Figure 6. Donor-derived DsRed+ cells expressed CD117 and localized to interstitial areas where the endogenous CD117+ population could be found

(A) Engrafted DsRed+ cells. (B) Cells in the intestine expressing the interstitial cell marker CD117+. (C) Merged image of DsRed+ cells expressing CD117. (D) Z-stack analysis of a DsRed+ cell. (E) Z-stack analysis of a chromogranin A+ cell. (F) Z-stack analysis merged image of a DsRed+ that is expressing chromogranin A+. Images were taken with an Olympus Fluoview 1000 Confocal system as described in the materials and methods section.
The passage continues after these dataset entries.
-- ==== Sys2Proof/Machine/System.lean ====
section
/-!
DEFINITION. Group 0, system access (R100-R110, R367-R373): MOVS, CTLRD, CTLWR, SIGMARK, LAUNCH and QUIESCE.
-/
namespace Sys2Proof.Machine

/-! ## Special registers -/

/-- s.clk as a core counts it (R83, R85). -/
def coreClk (s : State) (core : Nat) : DWord := s.clk + BitVec.ofNat 64 (Config.clkSkew core % 3)

/-- MOVS, read form (R367): s.clk and s.time are sampled now and written at the run end (R85). -/
def execMovs (h : Head) (o : BodyS) (s : State) : Host.Outcome State Fault Refusal :=
  let i : Instr := .movs h o
  if o.a = 0x133#9 then perLaneLong s i h fun s is _ _ => pairEff o.d (coreClk s is.core)
  else if o.a = 0x134#9 then perLaneLong s i h fun s _ _ _ => pairEff o.d s.time
  else perLane s i h 1 fun s is l x => destEff o.d (specialOf s (is.fref l) x is.lanes o.a.toNat)

/-- MOVS, write form (R86, R367): FTZ, RM and the sticky flags at distance 1. -/
def execMovsW (h : Head) (o : BodyS) (s : State) : Host.Outcome State Fault Refusal :=
  perLane s (.movsW h o) h 1 fun _ _ _ x => [.fsr (regOf x o.a.toNat)]

/-! ## Control registers -/

/-- The key of the register that a control address names for a fibre, and the slice it names (R100). -/
def addrKey (s : State) (f : FRef) (imm : BitVec 16) : Nat :=
  ctlKey (imm.toNat % 0x1000) (if imm.getLsbD 15 then imm.toNat / 0x1000 % 8 else sliceOf s f)

/-- Whether an address names another slice than the fibre's own (R101). -/
def otherSlice (s : State) (f : FRef) (imm : BitVec 16) : Bool :=
  imm.getLsbD 15 && decide (imm.toNat / 0x1000 % 8 ≠ sliceOf s f)

/-- Whether R105 lets PRV 0b01 write a register. (DESIGN CHOICE, log 78) -/
def sliceWritable (num : Nat) : Bool :=
  num == 0x302 || (decide (0x100 ≤ num ∧ num ≤ 0x11F) && num != 0x102)

/-- Whether a fibre may read a register (R101). -/
def mayRead (s : State) (f : FRef) (x : Fibre) (imm : BitVec 16) : Bool :=
  match fsrPRV x with
  | 0 => false
  | 1 => ! otherSlice s f imm
  | _ => true

/-- Whether a fibre may write a register (R101): CTL.APBASE never; at PRV 0b01 a register that R105 does not give it, an RO one too, raises the trap, and
R9's silence about writes to RO registers holds where the write is let through. (DESIGN CHOICE, log 78) -/
def mayWrite (s : State) (f : FRef) (x : Fibre) (imm : BitVec 16) : Bool :=
  let num := imm.toNat % 0x1000
  num != 0x120 &&
    (match fsrPRV x with
     | 0 => false
     | 1 => ! otherSlice s f imm && sliceWritable num
     | _ => true)

/-- Whether a register is one of the issuing core's own (R100). -/
def isCoreReg (num : Nat) : Bool := decide (0x300 ≤ num ∧ num < 0x400)

/-- CTLRD (R102, R368): the core's copy, at distance 3. -/
def execCtlrd (h : Head) (o : BodyS) (s : State) : Host.Outcome State Fault Refusal :=
  onActive s (.ctlrd h o) h fun is act s => eachLane act (fun s l =>
    let f := is.fref l
    match getFib s f with
    | none => s
    | some x =>
      if ¬ mayRead s f x o.imm then takeTrap s f is.pc (trapOf 4 0x07)
      else
        let v := ctlRead s is.core (addrKey s f o.imm)
        putFib s f (addPends x 3 (if h.mod = 1#8 then pairEff o.d v else destEff o.d (loHalf v)))) s

/-- Sends the write of a shared register through the issue buffer to (17, 0), where it is serialised and broadcast (R53, R102); the fibre's fences
wait for every copy. -/
def sendCtl (s : State) (is : Issue) (eid : Nat) (f : FRef) (id key : Nat) (v : DWord) : State :=
  let (p, s) := newPacket (addAcc s f { plainAcc id .ls with writes := false }) .sys 0x09 f.core hostPort (pkgNum s) 1 0 (.ctl key v [] f id)
  waitEntry (bufAdd s is.core is.part (packetEntry eid f id p)) f eid

/-- CTLWR (R101, R102, R368): the local copy at distance 3, a shared register's write to (17, 0); an RO register keeps its value
(R9). -/
def execCtlwr (h : Head) (o : BodyS) (s : State) : Host.Outcome State Fault Refusal :=
  (if isCoreReg (o.imm.toNat % 0x1000) then signalled s h else id) <| onActive s (.ctlwr h o) h fun is act s =>
    let (eid, s) := freshId s
    eachLane act (fun s l =>
    let f := is.fref l
    match getFib s f with
    | none => s
    | some x =>
      if ¬ mayWrite s f x o.imm then takeTrap s f is.pc (trapOf 4 0x07)
      else
        let v : DWord := if h.mod = 1#8 then pairOf (regOf x o.a.toNat) (regOf x (o.a.toNat + 1)) else (regOf x o.a.toNat).setWidth 64
        let key := addrKey s f o.imm
        let (id, s) := freshId s
        let s := addCorePend s is 3 (.ctl key v id)
        if isCoreReg (o.imm.toNat % 0x1000) then s else sendCtl s is eid f id key v) s

/-- SIGMARK (R369): the running value of the batch is compared with IMM16 where the block is being checked. -/
def execSigmark (_h : Head) (o : BodyS) (s : State) : Host.Outcome State Fault Refusal :=
  match issuing s with
  | none => .next s
  | some is =>
    let s := trapLanes s is (lanesWhere s is fsrPP) (trapOf 0 0x08)
    match codeObjOf s (is.fref (is.lanes.headD 0)) with
    | none => .next s
    | some obj =>
      let k := getCore s is.core
      let bad := lanesWhere s is fun x =>
        ! fsrPP x && x.sigOn && (ctlCopy s is.core 0x005).getLsbD 0 && objSigned k obj && decide (x.sig ≠ o.imm)
      .next (if bad.isEmpty then s else sigMismatch s is.core is.part (bad.map is.fref))

/-! ## LAUNCH and QUIESCE -/

/-- Puts an entry into a partition's issue buffer, and makes its fibre wait at its run end until it is accepted (R53). -/
def bufPut (s : State) (core part : Nat) (e : BufEntry) : State :=
  let s := modPart s core part fun p => { p with buffer := p.buffer ++ [e] }
  modFib s e.f fun x => { x with waits := if x.waits.contains (.accepted e.entry) then x.waits else x.waits ++ [.accepted e.entry] }

/-- What a failing range of an instruction's addresses does to its fibre (R48, R176, R290, R297): a trap, or a page fault with ACC code `acc` that will
replay the instruction with the registers of now. The record that `mk` makes keeps its place in program order, and with `ll` a result of the run its place
among them. -/
def addrFailsAs (s : State) (f : FRef) (pc : Word) (va : Nat) (e : Tr) (acc : Nat) (mk : Nat → Acc) (ll : Bool) (i : Instr) : State :=
  match e with
  | .ok _ => s
  | .page k =>
    let (id, s) := freshId s
    let regs := ((getFib s f).map Fibre.regs).getD []
    let s := modFib s f fun x => { (if ll then addLL x id else x) with accs := x.accs ++ [mk id] }
    postPageFaults s f.core f.slot pc acc [(f.lane, BitVec.ofNat 64 va, k, .instr i regs id)]
  | .trap c d => takeTrap s f pc (trapAt c d (BitVec.ofNat 64 va))

/-- The same for an instruction without a result whose record orders nothing. -/
def addrFails (s : State) (f : FRef) (pc : Word) (va : Nat) (e : Tr) (p : Path) (kind : Nat) (i : Instr) : State :=
  addrFailsAs s f pc va e (accCode p kind) (fun id => plainAcc id p) false i

/-- The address checks on a record or descriptor of `n` bytes that must be aligned to `al` (R290). -/
def checkBlock (s : State) (f : FRef) (x : Fibre) (r : Right) (a : DWord) (n al : Nat) : Option (Nat × Tr) :=
  if a.toNat / 2 ^ 48 ≠ 0 then some (a.toNat, .trap 4 0x01)
  else if a.toNat < 0x10000 then some (a.toNat, .trap 3 0)
  else if a.toNat % al ≠ 0 then some (a.toNat, .trap 2 0)
  else rangeFails s f.core (sliceOf s f) (fsrPRV x) r a.toNat n

/-- LAUNCH of one lane (R371): the record's checks now; the read and the message once the release is met. -/
def launchLane (s : State) (is : Issue) (eid : Nat) (i : Instr) (o : BodyS) (l : Nat) : State :=
  let f := is.fref l
  match getFib s f with
  | none => s
  | some x =>
    if fsrRST x then takeTrap s f is.pc (trapOf 0 0x0E)
    else
      let a := pairSrc x 0 o.a
      match checkBlock s f x .rd a 256 64 with
      | some (va, e) => addrFailsAs s f is.pc va e (accCode .ls 0) (fun id => plainAcc id .ls) true i
      | none =>
        let (id, s) := freshId s
        let s := modFib s f fun x => addLL x id
        bufPut s is.core is.part { entry := eid, f := f, pc := is.pc, acc := id,
                                   cmd := .launch a (min (o.imm.toNat % 4) (fsrPRV x)) id o.d.toNat }

/-- LAUNCH (R370, R371). -/
def execLaunch (h : Head) (o : BodyS) (s : State) : Host.Outcome State Fault Refusal :=
  onActive s (.launch h o) h fun is act s =>
    let (eid, s) := freshId s
    eachLane act (fun s l => launchLane s is eid (.launch h o) o l) s

/-- Whether a fibre may close or open core `c` (R372). -/
def mayQuiesce (s : State) (f : FRef) (x : Fibre) (c : Nat) : Bool :=
  decide (c < 576) && (match fsrPRV x with
    | 0 => false
    | 1 => (getCore s c).slice == some (sliceOf s f)
    | _ => true)

/-- QUIESCE (R372): closes the core to placement and waits until it is empty of other teams, or for 1,024 × n clocks. -/
def execQuiesce (h : Head) (o : BodyS) (s : State) : Host.Outcome State Fault Refusal :=
  signalled s h <| onActive s (.quiesce h o) h fun is act s => eachLane act (fun s l =>
    let f := is.fref l
    match getFib s f with
    | none => s
    | some x =>
      let c := (regOf x o.a.toNat).toNat % 1024
      if ¬ mayQuiesce s f x c then takeTrap s f is.pc (trapOf 4 0x07)
      else
        let (id, s) := freshId s
        let s := modCore s c fun k => { k with closed := true }
        let limit := if o.imm = 0#16 then none else some (s.clk + BitVec.ofNat 64 (1024 * o.imm.toNat))
        modFib s f fun x => let x := addLL x id; { x with waits := x.waits ++ [.quiesce c limit id o.d.toNat] }) s

/-- QUIESCE.open (R372): reopens the core; D is the number of teams resident on it. -/
def execQuiesceOpen (h : Head) (o : BodyS) (s : State) : Host.Outcome State Fault Refusal :=
  onActive s (.quiesceOpen h o) h fun is act s => eachLane act (fun s l =>
    let f := is.fref l
    match getFib s f with
    | none => s
    | some x =>
      let c := (regOf x o.a.toNat).toNat % 1024
      if ¬ mayQuiesce s f x c then takeTrap s f is.pc (trapOf 4 0x07)
      else
        let (id, s) := freshId s
        let n := (s.teams.filter fun e => e.1.1 = c).length
        modFib (modCore s c fun k => { k with closed := false }) f fun x => addKnown x id (regsEff o.d.toNat [BitVec.ofNat 32 n])) s

end Sys2Proof.Machine
end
Figure 7. Transplanted cells did not contribute to the intestinal epithelial cell layer and continue to express CD133

(A) Representative image of engrafted DsRed+ cells in the intestinal villi. (B) Cytokeratin 20 staining of the intestinal villi. (C) Merged image of DsRed+ cells in the tissue section stained with an antibody against Cytokeratin 20. (D) Representative image of engrafted DsRed+ cells in the CPT. (E) Cells in the intestine expressing the interstitial cell marker CD133. (F) Merged image of DsRed+ cells expressing CD133.